Se detuvo bruscamente antes de llegar a la cámara del Rey, aún oculta por el último tramo de escaleras: a sus oídos llegaban voces airadas. El estruendo de la voz de bajo de su padre, sus palabras confusas. Y otra voz, aguda y que parecía a punto de quebrarse como la de un niño bajo la presión de la furia: la de su hermanastro Sedry, el Príncipe Heredero.
- ¡... ya estoy cansado de todo eso, Padre!
- ¿Quién te ha dado el derecho a estar cansado de algo? - Elfrid se reclinó contra la fría y húmeda pared, asustada. Alster era famoso por su mal genio, pero ella nunca lo había oído tan furioso- . Qué buen hijo, un hijo maravilloso... ¡una sanguijuela! ¡Qué digo! ¡Algo peor, un maldito estúpido!
- Son mis posesiones, Padre, tú me las concediste cuando cumplí veinte años.
- Tus posesiones, sí, Príncipe. Con cierto grado de supervisión que, evidentemente, todavía necesitas. ¡Por los Dos! ¿Qué pretendes? ¿Tomar el control absoluto de la Marca, sin dirección ni prueba? ¡No has aprendido nada estos últimos años, Sedry! ¡No puedo confiar en que gobernarás con sensatez una provincia, por no hablar de Darion cuando yo ya no esté! Joven idiota, intrigando con los hijos de mis barones para arruinarnos...
- ¡No hicimos ningún daño, Padre! En todo caso, hicimos más bien del que tus consejeros criticones, con sus interminables intrigas, me hubieran permitido hacer. ¡Hombres viejos agitando las banderas de la tregua con manos paralíticas! ¡Aj! - escupió- . ¡Me repugna! Los salvajes han estado merodeando por Darion desde que yo era niño. ¿Crees que unos pedazos de trapo atados en palos los detendrán?
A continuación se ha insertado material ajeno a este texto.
-- ==== Sys2Proof/WellFormed.lean ====
section
/-! DEFINITION. Well-formed instructions: every field fits its bits and every combination that 03 R58 or an entry calls
ILLEGAL_ENC from the word alone is left out. These are exactly the instructions that have a word. Events are well-formed
when the names they carry exist on the device. -/

namespace Sys2Proof

/-- A guard names p0 to p15 (03 R55). -/
def Guard.wf (g : Guard) : Bool := g.reg < 16
/-- A register field of 6 bits (01 R14). -/
def reg6 (n : Nat) : Bool := n < 64
/-- A 32-bit immediate (03 R66). -/
def imm32 (n : Nat) : Bool := n < 2 ^ 32

def AluForm.wf (x : AluForm) (ok : Bool) : Bool := x.g.wf && reg6 x.d && reg6 x.a && reg6 x.b && ok
def FpForm.wf (x : FpForm) : Bool := x.g.wf && reg6 x.d && reg6 x.a && reg6 x.b
def VecForm.wf (x : VecForm) : Bool := x.g.wf && reg6 x.d && reg6 x.a && reg6 x.b
def VecUn.wf (x : VecUn) : Bool := x.g.wf && reg6 x.d && reg6 x.a
def RedForm.wf (x : RedForm) : Bool := x.g.wf && reg6 x.d && reg6 x.a && reg6 x.b && (x.xb || x.b == 0)

/-- The fields of Format L fit, and the index scale is zero in space D (03 R57, R58). -/
def MemForm.wf (x : MemForm) : Bool :=
  x.g.wf && reg6 x.d && reg6 x.a && reg6 x.b && x.m < 4 && x.xs < 4 && x.off < 2 ^ 17 && !(x.sp == .d && x.xs != 0)

/-- The size is 1 to 8 bytes. -/
def MemForm.small (x : MemForm) : Bool := x.sz != .qd && x.sz != .sec
/-- B is zero outside space D. -/
def MemForm.noIndex (x : MemForm) : Bool := x.xs == 0 && (x.b == 0 || x.sp == .d)
def MmaForm.wf (x : MmaForm) : Bool := x.g.wf && reg6 x.d && reg6 x.a && reg6 x.b && x.ka < 16 && x.kb < 16
def CopyForm.wf (x : CopyForm) : Bool :=
  x.g.wf && reg6 x.d && reg6 x.a && reg6 x.b && reg6 x.c && x.map < 64 && x.q < 4 && (!x.nm || x.map == 0)
def MapForm.wf (x : MapForm) : Bool := x.g.wf && reg6 x.a && reg6 x.b && x.map < 64

/-- lo and width of EXTR and INSR (04 R74). -/
def extrOk (lo width : Nat) : Bool := lo < 64 && 1 ≤ width && width ≤ 64 && lo + width ≤ 64

def SlotId.wf (s : SlotId) : Bool := s.die < 8 && s.core < 32 && s.slot < 16
def CoreId.wf (c : CoreId) : Bool := c.die < 8 && c.core < 32

/-- The well-formed instructions. -/
def Instr.wf : Instr → Bool
  | .nop g | .exit g | .yield g | .commit g => g.wf
  | .br g _ off => g.wf && imm32 off
  | .brx g a _ | .ret g a _ | .waitp g a | .tret g a | .enq g a | .switch g a => g.wf && reg6 a
  | .call g d _ off => g.wf && reg6 d && imm32 off
  | .callx g d a _ => g.wf && reg6 d && reg6 a
  | .loop g a _ off => g.wf && reg6 a && a != 0 && imm32 off
  | .trap g imm | .svc g imm | .brk g imm => g.wf && imm32 imm
  | .getsr g d srn => g.wf && reg6 d && srn < 4096
  | .setsr g a srn => g.wf && reg6 a && srn < 4096
  | .tlbinv g a sl | .plateinv g a sl => g.wf && reg6 a && sl < 3
  | .chkpt g a act => g.wf && reg6 a && act < 4
  | .energy g d sl => g.wf && reg6 d && sl < 3
  | .add x | .sub x => x.wf (!x.u || x.sat)
  | .mul x | .shl x | .shr x | .sra x => x.wf (!x.u && !x.sat)
  | .mulh x | .div x | .rem x | .min x | .max x => x.wf (!x.sat)
  | .and x | .or x | .xor x => x.wf (!x.w && !x.u && !x.sat)
  | .addi g d a _ imm | .logi g d a _ _ imm | .movhi g d a imm | .cmpi g d a _ _ imm | .tdset g d a _ imm =>
    g.wf && reg6 d && reg6 a && imm32 imm
  | .shi g d a _ w n => g.wf && reg6 d && reg6 a && n < (if w then 32 else 64)
  | .clz g d a _ | .popc g d a _ | .ctz g d a _ => g.wf && reg6 d && reg6 a
  | .sel g d a b c _ => g.wf && reg6 d && reg6 a && reg6 b && reg6 c
  | .movi g d _ imm | .addpc g d imm => g.wf && reg6 d && imm32 imm
  | .extr g d a _ lo width | .insr g d a lo width => g.wf && reg6 d && reg6 a && extrOk lo width
  | .cmp g d a b _ _ _ => g.wf && reg6 d && reg6 a && reg6 b
  | .fadd x | .fsub x | .fmul x | .fdiv x => x.wf
  | .fma x c _ => x.wf && reg6 c
  | .fsqrt g d a _ _ | .fclass g d a _ => g.wf && reg6 d && reg6 a
  | .fmin g d a b _ | .fmax g d a b _ | .fsgn g d a b _ _ | .plog g d a b _ => g.wf && reg6 d && reg6 a && reg6 b
  | .fcmp g d a b _ _ _ => g.wf && reg6 d && reg6 a && reg6 b
  | .fcvt g d a src dst _ => g.wf && reg6 d && reg6 a && src != dst
  | .pset g d a mode imm => g.wf && reg6 d && reg6 a && imm32 imm && (mode == .first || (a == 0 && imm == 0))
  | .pmov g d a b k => g.wf && reg6 d && reg6 a && reg6 b && (k != .pp || b == 0)
  | .pcount g d a _ | .pfirst g d a _ _ => g.wf && reg6 d && reg6 a
  | .ld x ord sx => x.wf && !(sx && !(x.sz == .b || x.sz == .h || x.sz == .w)) && ord != .rel
  | .st x ord => x.wf && ord != .acq
  | .lda x sc | .strel x sc => x.wf && x.small && !(x.sp == .d && sc != .pod)
  | .atom x _ _ => x.wf && x.small && x.noIndex
  | .cas x _ => x.wf && x.sz != .sec && x.noIndex
  | .fence g _ _ mask | .sbar g mask | .qfence g mask => g.wf && 0 < mask && mask < 16
  | .pref x | .unpin x => x.wf && (x.sp == .g || x.sp == .d) && x.sz == .b && x.d == 0
  | .pin x => x.wf && (x.sp == .g || x.sp == .d) && x.sz == .b
  | .mcast x _ => x.wf && (x.sp == .q || x.sp == .d) && x.xs == 0
  | .vsetl g d a lg lew imm => g.wf && reg6 d && reg6 a && lg < 4 && lew < 4 && imm32 imm && (a == 0 || imm == 0)
  | .vld x | .vst x | .vldb x => x.wf && x.small && x.noIndex
  | .vlds x | .vsts x | .vldff x => x.wf && x.small && x.xs == 0 && x.sp != .d
  | .vldx x | .vstx x => x.wf && x.small && x.sp != .d
  | .vadd x | .vsub x | .vmul x | .vmac x | .vand x | .vor x | .vxor x | .vshl x | .vshr x | .vsra x | .vperm x => x.wf
  | .vmulh x _ | .vmin x _ | .vmax x _ | .vadds x _ | .vsubs x _ | .vdiv x _ | .vrem x _ | .vcmp x _ => x.wf
  | .vmerge x c => x.wf && reg6 c
  | .vnarrow x _ | .vwiden x _ | .viota x | .vmv x | .vfclass x _ => x.wf
  | .vid g d _ _ => g.wf && reg6 d
  | .vfadd x _ _ | .vfsub x _ _ | .vfmul x _ _ | .vfdiv x _ _ | .vfmin x _ | .vfmax x _ | .vfcmp x _ _
  | .vfsgn x _ _ => x.wf
  | .vfma x c _ _ _ => x.wf && reg6 c
  | .vfsqrt x _ _ | .vfexp2 x _ _ | .vflog2 x _ _ => x.wf
  | .vfcvt x src dst _ => x.wf && src != dst
  | .vmxq g d a c _ _ _ => g.wf && reg6 d && reg6 a && reg6 c
  | .vredsum x _ | .vfredsum x _ _ => x.wf
  | .vredmax x k alt | .vredmin x k alt => x.wf && (!alt || k == .f)
  | .vargmax g d a k alt => g.wf && reg6 d && reg6 a && (!alt || k == .f)
  | .vslideup x b | .vslidedn x b => x.wf && reg6 b
  | .vcompress d a c _ => reg6 d && reg6 a && reg6 c
  | .vbcast g d b _ _ => g.wf && reg6 d && reg6 b
  | .vmvsv g d a b | .vmvvs g d a b _ => g.wf && reg6 d && reg6 a && reg6 b
  | .tdget g d a _ => g.wf && reg6 d && reg6 a
  | .kset g d a mode imm => g.wf && reg6 d && reg6 a && imm32 imm && !(mode == .uni && !(a == 0 && imm < 256))
  | .mzero g d a b _ | .maccv g d a b _ _ _ => g.wf && reg6 d && reg6 a && reg6 b
  | .mma x => x.wf
  | .mmaq x qm => x.wf && qm < 16
  | .maccld g d a | .mwait g d a => g.wf && reg6 d && reg6 a
  | .maccst g d a _ f => g.wf && reg6 d && reg6 a && f != .vq2x
  | .mcode g a sp => g.wf && reg6 a && sp != .d
  | .mstat g d a isSt clr => g.wf && reg6 d && reg6 a && (if isSt then a == 0 else !clr)
  | .cpy x dsp ssp => x.wf && !(dsp == .d && ssp == .d) && (x.c == 0 || dsp == .d || ssp == .d)
  | .cpym x k _ _ => x.wf && k < 16
  | .cgather x ssp => x.wf && ssp != .d
  | .cscatter x dsp => x.wf && dsp != .d
  | .cmapwt x | .cmapclr x => x.wf
  | .cmaptst x d => x.wf && reg6 d
  | .cdrain g d _ | .cstat g d _ => g.wf && reg6 d
  | .cfill x dsp => x.wf && (x.c == 0 || dsp == .d)
  | .deq g d c => g.wf && reg6 d && reg6 c
  | .deqt g d a c => g.wf && reg6 d && reg6 a && reg6 c
  | .chw g d a => g.wf && reg6 d && reg6 a
  | .chws g d a b => g.wf && reg6 d && reg6 a && reg6 b
  | .abort g _ => g.wf
  | .widx g d a k => g.wf && reg6 d && reg6 a && k < 32
  | .bara g d c => g.wf && reg6 d && c < 16
  | .barw g a c | .bari g a c => g.wf && reg6 a && c < 16
  | .sigwait x _ => x.wf && x.sp != .d && x.xs == 0 && (x.sz == .w || x.sz == .d)
  | .sigwake x => x.wf && x.sp != .d && x.xs == 0 && x.sz == .b && x.d == 0 && x.b == 0
  | .chstat g d sl => g.wf && reg6 d && (match sl with | .inp n => n < 64 | _ => true)
  | .spinit g a b c _ => g.wf && reg6 a && reg6 b && c < 4
  | .spnext g d b c => g.wf && reg6 d && reg6 b && c < 4
  | .spacc g d a c _ | .spwait g d a c => g.wf && reg6 d && reg6 a && c < 4
  | .spstat g d c _ => g.wf && reg6 d && c < 4
  | .sptol g a c _ => g.wf && reg6 a && c < 4
  | .spstop g c => g.wf && c < 4
  | .lease g d a b _ | .unlease g d a b | .usage g d a b => g.wf && reg6 d && reg6 a && reg6 b
  | .leaseq g d a => g.wf && reg6 d && reg6 a
  | .podid g d a sl => g.wf && reg6 d && reg6 a && sl < 4 && (sl == 1 || sl == 2 || a == 0)
  | .cdec g d a b c p q => g.wf && reg6 d && reg6 a && reg6 b && reg6 c && p < 16 && q < 4
  | .cenc g d a b c q => g.wf && reg6 d && reg6 a && reg6 b && reg6 c && q < 4
  | .sessinfo g d a sl => g.wf && reg6 d && reg6 a && sl < 4
  | .grchk g d a sp => g.wf && reg6 d && reg6 a && sp != .d
  -- events: the die, core, slot, port and table numbers exist
  | .tpopRead die d => die < 8 && reg6 d
  | .bankRetentionEntry c bank | .bankWake c bank => c.wf && bank < 8
  | .channelPacketArrival s q => s.wf && q < 16
  | .copyBegin c q | .copyComplete c q | .copySuspend c q _ | .copyFail c q _ => c.wf && q < 4
  | .copyChunkLanded c q _ _ => c.wf && q < 4
  | .qfenceJoinComplete c _ | .dbgHaltSet c _ | .dbgHaltClear c | .dbgQuiet c | .dbgStep c | .dbgAttach c
  | .dbgDataRead c | .dbgDataWrite c _ => c.wf
  | .strandUrgent s | .waitpEnd s | .strandEnd s | .deqGrant s | .deqInputClosed s | .deqtTimeout s | .commitPublish s
  | .watchdogExpiry s | .barwComplete s | .sigwaitWake s | .sigwaitTimeout s | .matrixOpBegin s _
  | .matrixOpComplete s _ | .matrixSuspend s _ _ | .mmaqTeamStart s _ | .mmaqTeamTimeout s _ | .mwaitComplete s
  | .cmapwtComplete s | .cdrainComplete s | .spnextArrive s
  | .spstatArrive s | .spwaitTimeout s | .cdecService s | .cencService s | .usageService s
  | .sessinfoService s | .remoteReplyArrival s _ _ _ _ _ | .postedRefusalArrival s _ _ | .fetchFault s => s.wf
  | .spinitArrive s e | .sptolArrive s e | .spaccArrive s e | .spstopArrive s e => s.wf && e < 4
  | .switchTokenArrival _ input => input < 16
  | .stopBroadcastReceive _ est die => est < 4 && die < 8
  | .sessionOpen slot _ _ _ | .pendingKeyProgram slot _ _ | .replyBufferRegister slot _ _ | .sessionClose slot
  | .usageRecordRequest slot | .usageRecordCollect slot => slot < 1024
  | .sqTailWrite q _ | .cqHeadWrite q _ | .queueSwitchIn q | .queueIdleSwitchOut q | .queueFairSwitchOut q
  | .launchArrival q _ | .completionEntryWrite q => q < 64
  | .bwWindowStart die p => die < 8 && p.port < 64
  | .bwBoundary die port _ _ _ => die < 8 && port < 64
  | .linkBringup port _ | .ackSend port _ | .nackSend port _ | .leaseTermTake port
  | .leaseStarvationRevoke port | .linkKeyWarning port _ | .linkKeySwitch port _ | .linkDataStop port _
  | .retrainwWrite port _ | .leaseTermExpiry port _ _ => port < 33
  | .flitReplay port _ _ w | .fecWindowEnd port w _ _ | .trainingDone port w _ | .trainingFail port w _
  | .leaseWavelengthFree port w => port < 33 && w < 128
  | .flitReceive port f => port < 33 && f.wave < 128
  | .lossOfLight far m => match far with | none => m < 18 | some p => p < 33 && m < 16
  | .lightRestored far slot => far.all (fun p => decide (p < 33)) && decide (slot < 16)
  | .spareSwitchIn slot => slot < 16
  | .runtimeRestart die | .correctedErrorWindow die _ => die < 8
  | .firingReady _ | .channelDetach _ | .remoteAccessArrival _ | .performArrival _ _ | .checkpointComplete _
  | .killComplete _ | .drainComplete _ | .stageResume _ | .stageComplete _ | .tlbcmdWrite _ | .hostcapWrite _
  | .eqHeadWrite _ | .eqOverflowClear | .registerWrite _ _ | .hostMemRead _ _ | .hostMemWrite _ _ | .stageBind _
  | .launchComplete _ | .overrunPreempt _ | .reservoirRefill _ | .manifestDelivery _ | .podWorldRegister _ _ _
  | .mcastGroupRegister _ _ _ _ _ | .unreachableDetect _ | .powerGoodBoot _ | .quoteRequest _ _ | .packageLoad _ _ _ _
  | .packageUnload _ _ | .worldCreate _ | .worldTeardown _ | .uncorrectableError _ | .thermalStep _
  | .thermalShutdown _ | .eventReserveWrite | .powerOff => true

end Sys2Proof
end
- ¡Un Príncipe de Darion - estalló Alster- , no se refiere a los Fegez como a "salvajes"! ¡Eso es propio de ignorantes y no va contigo, Sedry!
Elfrid bajó un escalón más y luego otro, pegada a la pared. El áspero muro de piedra raspaba las trenzas que ella seguía haciéndose, pese a la insistencia de Panderic en que era un peinado infantil e impropio de una muchacha ya crecida. Sedry volvió a escupir.
- ¡Pronto se apoderarán de toda Darion, gracias a ti y a tus viejos cobardes y serviles! ¿Es eso lo que quieres lograr, Padre? Lo que hicimos, mis hombres y yo...
- ¿Hombres? - Alster soltó una carcajada burlona- . Tú y tus hombres nos podríais haber hecho entrar en guerra, muchacho estúpido, atacando por sorpresa sus montañas, como hicisteis. Los Fegez no se lo han tomado a la ligera, y los Dos saben cuánto nos costará apaciguarlos.
- ¿Apaciguarlos? ¿Apaciguar a los salvajes?
- ¡Apaciguarlos, sí! ¡Eso dije y eso quise decir! - gritó el Rey, interrumpiendo la brutal carcajada de Sedry- . ¿O es que prefieres barrerlos de las tierras, Príncipe? ¡Ve, entonces, ve con tu banda de cachorros, si es eso lo que quieres! ¡Pero no me culpes por vuestras muertes, Sedry!
- ¡Valiente declaración, Padre! - exclamó Sedry, airado- . ¿Te gustaría, no? Librarte de mí...
- ¡Sedry! - El rugido de Alster resonó en la escalera. Elfrid se dejó caer y se apretó las manos entre las rodillas, para que dejaran de temblar. Sabía muy bien lo que era una disputa, sobre todo entre su padre y su excitable primogénito y heredero. Pero nunca había oído ninguna tan feroz como aquélla. Además, odiaba las escenas, los gritos; odiaba todo aquello- . Si yo quisiera desheredarte, fíjate bien, si quisiera, lo haría. Aunque no me complace elegir entre Hyrcan y tú. Él es aún más parecido a su madre que tú. Todos vosotros, toda la prole de Sigurdy, sois maliciosos, hipócritas, egoístas, como lo era ella. Nunca fui tan feliz como el día en que la envié a Elenes.
Se hizo un breve y desagradable silencio, roto una vez más por el Rey. Desvanecida la ira, habló clara e incisivamente, y cada palabra tenía el peso de un voto sagrado.
- Escucha, primer hijo de mi sangre, y presta atención a lo que voy a decirte. Ésta es la última vez que me desobedeces, a mí o a los consejeros que envié a la Marca para completar tu educación. Otro incidente como éste y te encontrarás convertido en un exiliado, pidiéndoles asilo a los beldenianos; tú y tus amigos pendencieros.